Even before Israel was established, the paramilitary groups that pre-dated the IDF (Palmach, Haganah, Lechi, and others) were Israel’s melting pot. You went in as a kibbutznik/moshavnik/new immigrant/city dweller/whatever, and came out an Israeli and an army veteran. This does not mean that army service, in which one learns to kill or be killed, is necessarily the best way to unite people from different backgrounds, but that is a topic for another discussion.
The melting pot that is the army is being eroded. Our model of army service is now marching towards the American model, an army in which most of the soldiers are those who want a stable income and a path to social mobility.

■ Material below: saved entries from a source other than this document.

/-- Puts a task into its slot, with its partner when it is lashed, its splice copy and its trace record. -/
def State.loadTask (s : State) (sl : Slot) (ta : Nat) : State :=
  let s := (s.setSlot ta sl).loadSpt ta
  let s := if sl.paired then
      (s.setSlot (partnerOf ta) { st := .running, partner := some ta }) else s
  let s := if sl.paired then { s with agreed := Store.set s.agreed sl.uid (s.slot ta) } else s
  s.note ⟨1, sl.ctx, 0, 0, BitVec.ofNat 64 ta, sl.pc⟩

/-! ## Rooms (R169, R170, R186, R346) -/

/-- Units that lie in a quad and take n bytes at an offset of it. -/
def State.areaUsers (s : State) (quad off len : Nat) : List UnitSt :=
  s.units.filter fun u => !u.saved && u.quads.contains quad && u.qlmLen != 0 &&
    decide (off < u.qlmOff + u.qlmLen) && decide (u.qlmOff < off + len)

/-- A victim: the area of a pre-empted unit that has a save area (R346). -/
def UnitSt.victim (u : UnitSt) : Bool := u.stopped && u.save.isSome

/-- Whether an area is free in every quad; `claim` lets it take a victim's bytes. -/
def State.areaFree (s : State) (quads : List Nat) (off len : Nat) (claim : Bool) : Bool :=
  quads.all fun q => (s.areaUsers q off len).all fun u => claim && u.victim

/-- The offsets at which an area of len bytes would be free. -/
def State.offsets (s : State) (quads : List Nat) (len : Nat) (claim : Bool) : List Nat :=
  if len = 0 then [0]
  else ((List.range ((0xF4000 - len) / 4096 + 1)).map fun i => 4096 * i).filter fun o =>
    decide (o + len ≤ 0xF4000) && s.areaFree quads o len claim

/-- Copies the areas of the victims that an area takes to their save areas (R346). -/
def State.claimArea (s : State) (quads : List Nat) (off len : Nat) : State :=
  let hit (u : UnitSt) : Bool := u.victim && quads.any fun q => (s.areaUsers q off len).contains u
  (s.units.filter hit).foldl (fun s u =>
    let base := match u.save with | some (a, _) => a + 17408 * u.members.length | none => 0
    let s := (List.range u.quads.length).foldl (fun (s : State) i =>
      s.copyBytes (qlmKey (u.quads.getD i 0) u.qlmOff) (base + u.qlmLen * i) u.qlmLen) s
    { s with units := updFirst (fun x => x == u) (fun x => { x with saved := true }) s.units }) s

/-- Whether a slot is reserved for an aged request (R171): a slot of the rectangle's cores (log 21). -/
def State.isReserved (s : State) (ta : Nat) : Bool :=
  match (s.die (taDie ta)).reserved with
  | some r =>
    let vq := taVq ta
    decide (r.origin % 16 ≤ vq % 16) && decide (vq % 16 < r.origin % 16 + r.w) &&
      decide (r.origin / 16 ≤ vq / 16) && decide (vq / 16 < r.origin / 16 + r.h)
  | none => false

The Israel Defense Forces is becoming less and less “the army of the people” in which everyone serves, and more an army that defends the people but in which only some serve. While there will always be Israelis who serve for ideological reasons, wanting to serve their country in a meaningful way, the fear is that the IDF may become predominantly an army of the poorer and less educated, those who feel they have few other ways to advance in society.
If so, what is the alternative to army service as a common denominator and unifier? Can Israel dispense with the social role the army has played in unifying the country since the establishment of the State? Is it possible to create a framework for civilian national service in which every citizen in the country will participate, and during their service will be exposed to and mix with each other?
Culture and way of life
It is difficult to find an accurate definition for “authentic Israeli culture.” The culture that has developed in Israel is a fascinating synthesis of religious heritage, national revival, and facets of many other cultures, plus a smidgen of battle dust, a pinch of landscape, all spiced with nature and wrapped up in the world’s oldest living language.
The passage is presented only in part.